# best way to start new with dcc



## pick (Aug 5, 2010)

hello everyone iv talked to a few of you already about starting a train set iv never built one but have a big empty basement and i want to start out with dcc but not sure about how or what to buy i figured i would start with dcc as iv never had a train set so might as well start with newest stuff so in short what would be the best approach at starting a train layout thats dcc and i was thinking ho scale as i like the bigger trains thx for ur time.

pick


----------



## tankist (Jun 11, 2009)

the best way to start would be to read NMRA beginner's guide and DCC wiki.
you also may want to consider using punctuation in your post, it is barely readable.


----------



## dozer (Jan 2, 2010)

pick said:


> hello everyone iv talked to a few of you already about starting a train set iv never built one but have a big empty basement and i want to start out with dcc but not sure about how or what to buy i figured i would start with dcc as iv never had a train set so might as well start with newest stuff so in short what would be the best approach at starting a train layout thats dcc and i was thinking ho scale as i like the bigger trains thx for ur time.
> 
> pick


 The BEST way to start DCC? No one knows, but like Tankist recommended, nmra is a good read to start. From there, only YOU and what you plan to do can make the decision on what is best.


----------



## cottonx55 (Jul 12, 2010)

dont worry they never answer me either i lionel guy only likes lionel i have found about 75% of the time as i have the same question how and which is the best way to go without a box full of things you dont need and is it worth it i got a n scale train can run 3 traians at once but have three transformers and many switches to flip and a mess for wires under table but when i started it was a thousand dollars for the dcc so a no brainer but it took one book for layouts and how to wire and a parts list but o scale your need 5 to six books and still be lost just call a good train store for a club to join a night away from the miss. and meet new people that can answer all the dumb question we can think of good luck i like to do dcc myself but no help just a long distane phone call and i dont see a spell checker here


----------



## tankist (Jun 11, 2009)

cottonx55 said:


> dont worry they never answer me either i lionel guy only likes lionel i have found about 75% of the time as i have the same question how and which is the best way to go without a box full of things you dont need and is it worth it i got a n scale train can run 3 traians at once but have three transformers and many switches to flip and a mess for wires under table but when i started it was a thousand dollars for the dcc so a no brainer but it took one book for layouts and how to wire and a parts list but o scale your need 5 to six books and still be lost just call a good train store for a club to join a night away from the miss. and meet new people that can answer all the dumb question we can think of good luck i like to do dcc myself but no help just a long distane phone call and i dont see a spell checker here


Eine Modelleisenbahn ist die maßstäbliche Nachbildung eines Teils der echten Eisenbahn in kleinerem Format. Die Größe reicht dabei von einer Bahn im Koffer über eine Bahn im Tischformat bis zu einer mehrere Räume benötigenden Modelleisenbahn. Nachgebildet werden hauptsächlich Landschaften, Gebäude und Fahrzeuge. Typisch ist, dass die Lokomotiven durch einen eingebauten Antrieb selbst fahren können. Die Steuerung erfolgt entweder manuell oder halbautomatisch über ein Bedienpult oder vollautomatisch (Relais, Elektronik, Computer).

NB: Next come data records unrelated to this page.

-- ==== Sys2Proof/Laws/KeepRest.lean ====
section
/-! SUPPORT. Every operation and meaning of the pairs, security, diagnosis, self-tests, captures, start-up, the frame boundary and the register file keeps what the primitives on the parts it touches keep. -/

set_option linter.all false

namespace Sys2Proof.Machine

open Sys2Proof

-- Pairs

theorem reportNow_keep {P : State → Prop} (hP : Keeps [.regs, .wide, .chans, .terms, .folds, .gates, .motors, .caps, .injs, .rings, .svc, .col, .tal, .host] P) (r : Report) (now : Nat) (s : State) (hst : P s) :
    P (reportNow r now s) := by
  unfold reportNow
  repeat' first
    | with_reducible assumption
    | (first | intro x | (lift_lets -underBinder; intro x)
       first
       | (with_reducible refine (fun hx => ?_) (?_ : P x)
          on_goal 1 => clear_value x
          on_goal 2 => (unfold x; clear x))
       | clear_value x
       | skip)
    | with_reducible apply ite_keep
    | split
    | with_reducible apply updCol_keep (hP.mono (by decide))
    | with_reducible apply latchReport_keep (hP.mono (by decide))
    | with_reducible apply holdLive_keep (hP.mono (by decide))

theorem stopReport_keep {P : State → Prop} (hP : Keeps [.regs, .wide, .chans, .terms, .folds, .gates, .motors, .caps, .injs, .rings, .svc, .col, .tal, .host] P) (wire : Bool) (source : Nat) (cls : Nat) (now : Nat) (s : State) (hst : P s) :
    P (stopReport wire source cls now s) := by
  unfold stopReport
  repeat' first
    | with_reducible assumption
    | with_reducible apply ite_keep
    | split
    | with_reducible apply reportNow_keep (hP.mono (by decide))
    | with_reducible apply raiseOwn_keep (hP.mono (by decide))
    | with_reducible apply holdLive_keep (hP.mono (by decide))

theorem fsStop_keep {P : State → Prop} (hP : Keeps [.regs, .wide, .chans, .terms, .folds, .gates, .motors, .caps, .injs, .fs, .rings, .svc, .col, .tal, .host, .free] P) (wire : Bool) (k : Nat) (now : Nat) (s : State) (hst : P s) :
    P (fsStop wire k now s) := by
  unfold fsStop
  repeat' first
    | with_reducible assumption
    | (first | intro x | (lift_lets -underBinder; intro x)
       first
       | (with_reducible refine (fun hx => ?_) (?_ : P x)
          on_goal 1 => clear_value x
          on_goal 2 => (unfold x; clear x))
       | (with_reducible refine (fun hfun => ?_) (?_ : ∀ a, P a → P (x a))
          on_goal 1 => clear_value x
          on_goal 2 => (unfold x; clear x))
       | (with_reducible refine (fun hfun => ?_) (?_ : ∀ a b, P b → P (x a b))
          on_goal 1 => clear_value x
          on_goal 2 => (unfold x; clear x))
       | (with_reducible refine (fun hfun => ?_) (?_ : ∀ a b c, P c → P (x a b c))
          on_goal 1 => clear_value x
          on_goal 2 => (unfold x; clear x))
       | (with_reducible refine (fun hfun => ?_) (?_ : ∀ a b c d, P d → P (x a b c d))
          on_goal 1 => clear_value x
          on_goal 2 => (unfold x; clear x))
       | (with_reducible refine (fun hx => ?_) (?_ : P x.2)
          on_goal 1 => clear_value x
          on_goal 2 => (unfold x; clear x))
       | (with_reducible refine (fun hfun => ?_) (?_ : ∀ a, P (x a))
          on_goal 1 => clear_value x
          on_goal 2 => (unfold x; clear x))
       | (with_reducible refine (fun hfun => ?_) (?_ : ∀ a b c, P (x a b c))
          on_goal 1 => clear_value x
          on_goal 2 => (unfold x; clear x))
       | clear_value x
       | skip)
    | with_reducible apply hfun
    | with_reducible apply ite_keep
    | split
    | with_reducible apply setFs_keep (hP.mono (by decide))
    | with_reducible apply draw_keep (hP.mono (by decide))
    | with_reducible apply stopReport_keep (hP.mono (by decide))
    | with_reducible apply queueTest_keep (hP.mono (by decide))
    | with_reducible refine eq_keep (by assumption) ?_
    | with_reducible refine eq_keep2 (by assumption) ?_

theorem rescan_keep {P : State → Prop} (hP : Keeps [.regs, .wide, .chans, .terms, .folds, .gates, .motors, .caps, .injs, .rings, .svc, .col, .tal, .host] P) (now : Nat) (s : State) (hst : P s) :
    P (rescan now s) := by
  unfold rescan
  repeat' first
    | with_reducible assumption
    | (first | intro x | (lift_lets -underBinder; intro x)
       first
       | (with_reducible refine (fun hx => ?_) (?_ : P x)
          on_goal 1 => clear_value x
          on_goal 2 => (unfold x; clear x))
       | clear_value x
       | skip)
    | with_reducible apply updCol_keep (hP.mono (by decide))
    | with_reducible apply latchReport_keep (hP.mono (by decide))
    | with_reducible apply forL_keep

theorem takeRole_keep {P : State → Prop} (hP : Keeps [.regs, .wide, .chans, .terms, .folds, .gates, .motors, .caps, .injs, .rings, .svc, .col, .tal, .host] P) (r : Nat) (now : Nat) (unwritten : List (Fin 512 × Fin 3)) (s : State) (hst : P s) :
    P (takeRole r now unwritten s) := by
  unfold takeRole
  repeat' first
    | with_reducible assumption
    | (first | intro x | (lift_lets -underBinder; intro x)
       first
       | (with_reducible refine (fun hx => ?_) (?_ : P x)
          on_goal 1 => clear_value x
          on_goal 2 => (unfold x; clear x))
       | clear_value x
       | skip)
    | with_reducible apply ite_keep
    | split
    | with_reducible apply updChan_keep (hP.mono (by decide))
    | with_reducible apply updSvc_keep (hP.mono (by decide))
    | with_reducible apply bump_keep (hP.mono (by decide))
    | with_reducible apply rescan_keep (hP.mono (by decide))
    | with_reducible apply forL_keep
    | with_reducible refine eq_keep (by assumption) ?_

theorem coreStop_keep {P : State → Prop} (hP : Keeps [.regs, .wide, .chans, .terms, .folds, .gates, .motors, .caps, .injs, .cores, .rings, .svc, .col, .tal, .host] P) (wire : Bool) (r : Nat) (b : Bool) (now : Nat) (unwritten : List (Fin 512 × Fin 3)) (s : State) (hst : P s) :
    P (coreStop wire r b now unwritten s) := by
  unfold coreStop
  repeat' first
    | with_reducible assumption
    | (first | intro x | (lift_lets -underBinder; intro x)
       first
       | (with_reducible refine (fun hx => ?_) (?_ : P x)
          on_goal 1 => clear_value x
          on_goal 2 => (unfold x; clear x))
       | clear_value x
       | skip)
    | with_reducible apply ite_keep
    | split
    | with_reducible apply setCore_keep (hP.mono (by decide))
    | with_reducible apply stopReport_keep (hP.mono (by decide))
    | with_reducible apply queueTest_keep (hP.mono (by decide))
    | with_reducible apply takeRole_keep (hP.mono (by decide))

theorem execPairCompareMiss_keep {P : State → Prop} (hP : Keeps [.regs, .wide, .chans, .terms, .folds, .gates, .motors, .caps, .injs, .fs, .cores, .rings, .svc, .col, .tal, .host, .free] P) (u : Fin 16) (unwritten : List (Fin 512 × Fin 3)) (now : Nat) (s : State) (hst : P s) :
    AllNext P (execPairCompareMiss u unwritten now s) := by
  unfold execPairCompareMiss
  repeat' first
    | with_reducible assumption
    | with_reducible apply ite_keep
    | split
    | with_reducible apply next_keep
    | with_reducible apply bump_keep (hP.mono (by decide))
    | with_reducible apply coreStop_keep (hP.mono (by decide))
    | with_reducible apply fsStop_keep (hP.mono (by decide))

theorem execFsResume_keep {P : State → Prop} (hP : Keeps [.fs, .col] P) (k : Fin 8) (s : State) (hst : P s) :
    AllNext P (execFsResume k s) := by
  unfold execFsResume
  repeat' first
    | with_reducible assumption
    | (first | intro x | (lift_lets -underBinder; intro x)
       first
       | (with_reducible refine (fun hx => ?_) (?_ : P x)
          on_goal 1 => clear_value x
          on_goal 2 => (unfold x; clear x))
       | clear_value x
       | skip)
    | with_reducible apply ite_keep
    | split
    | with_reducible apply next_keep
    | with_reducible apply setFs_keep (hP.mono (by decide))
    | with_reducible apply condEnd_keep (hP.mono (by decide))

theorem execCoreStandbyCopyDone_keep {P : State → Prop} (hP : Keeps [.cores, .col] P) (r : Fin 4) (b : Bool) (s : State) (hst : P s) :
    AllNext P (execCoreStandbyCopyDone r b s) := by
  unfold execCoreStandbyCopyDone
  repeat' first
    | with_reducible assumption
    | (first | intro x | (lift_lets -underBinder; intro x)
       first
       | (with_reducible refine (fun hx => ?_) (?_ : P x)
          on_goal 1 => clear_value x
          on_goal 2 => (unfold x; clear x))
       | clear_value x
       | skip)
    | with_reducible apply ite_keep
    | split
    | with_reducible apply next_keep
    | with_reducible apply setCore_keep (hP.mono (by decide))
    | with_reducible apply condEnd_keep (hP.mono (by decide))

or perhaps we should keep using English language to communicate on this board?


----------



## tjcruiser (Jan 10, 2010)

Anton,

:thumbsup::thumbsup::thumbsup:

You get my "gold star of the day" award. I couldn't have said it better myself ... in ANY language. Exactly the point of my punctuation thread.

I'm glad someone else gets it.

TJ


----------



## Evan (Sep 1, 2010)

Well since your new at train modeling (I am too) I would suggest getting the E-Z Command Controller for starters. (It's also cheap) 

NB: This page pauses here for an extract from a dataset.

-- ==== Sys2Proof/Laws/KeepExec.lean ====
section
/-! SUPPORT. Every command keeps what the primitives on the parts it touches keep. -/

namespace Sys2Proof.Machine

open Sys2Proof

http://www.trainsetsonly.com/page/TSO/PROD/160-44902


----------



## tankist (Jun 11, 2009)

Evan said:


> Well since your new at train modeling (I am too) I would suggest getting the E-Z Command Controller for starters. (It's also cheap)
> 
> http://www.trainsetsonly.com/page/TSO/PROD/160-44902


bad idea. that system lacks several crucial functionalities. discussed in depth elsewhere.


----------



## cottonx55 (Jul 12, 2010)

*i dont get it*

i just dont get it the well educated guys are the ones that dont have any answer but to use punctuation in the computer world sorry i not done maybe when you type your essay yea you did as i did in school but the school i went to also had a short hand class read that but people can and they an the dots and coma's IT no answer to question should i start out with a dcc me i thin not learn how to wire the old way first so you get an understanding of how thinks work and it can fry and old post war or if you want to run prewar be careful those motors cant take the slow speeds and slow starts progress up everyone whats to be all at once and then the next guy wants to cut you down because you use IM ( instant messenger) to talk to people there its all short hand and if a person uses it he a dumbasr hick i got his meaning but i a hillbilly my ex when she meant bill a land lord she didnt understand a word he said but i did Can you shoe your horse or build a barn or know when to buy cows and time to sell no you dont but he can read and tell you how much money that cow cost without a calculator just in his head stop cutting people down you lionel high and mighty club and i nor he is welcome so bye


----------



## tankist (Jun 11, 2009)

...גבר, אני לו מבין מילה מא מה שאמרתה cottonx55


----------



## dozer (Jan 2, 2010)

cottonx55 said:


> i just dont get it the well educated guys are the ones that dont have any answer but to use punctuation in the computer world sorry i not done maybe when you type your essay yea you did as i did in school but the school i went to also had a short hand class read that but people can and they an the dots and coma's IT no answer to question should i start out with a dcc me i thin not learn how to wire the old way first so you get an understanding of how thinks work and it can fry and old post war or if you want to run prewar be careful those motors cant take the slow speeds and slow starts progress up everyone whats to be all at once and then the next guy wants to cut you down because you use IM ( instant messenger) to talk to people there its all short hand and if a person uses it he a dumbasr hick i got his meaning but i a hillbilly my ex when she meant bill a land lord she didnt understand a word he said but i did Can you shoe your horse or build a barn or know when to buy cows and time to sell no you dont but he can read and tell you how much money that cow cost without a calculator just in his head stop cutting people down you lionel high and mighty club and i nor he is welcome so bye




Wow, that hurt my brain.


----------



## dozer (Jan 2, 2010)

:retard: Ok, so since some are getting frustrated because their questions are not getting answered, let me try saying this. 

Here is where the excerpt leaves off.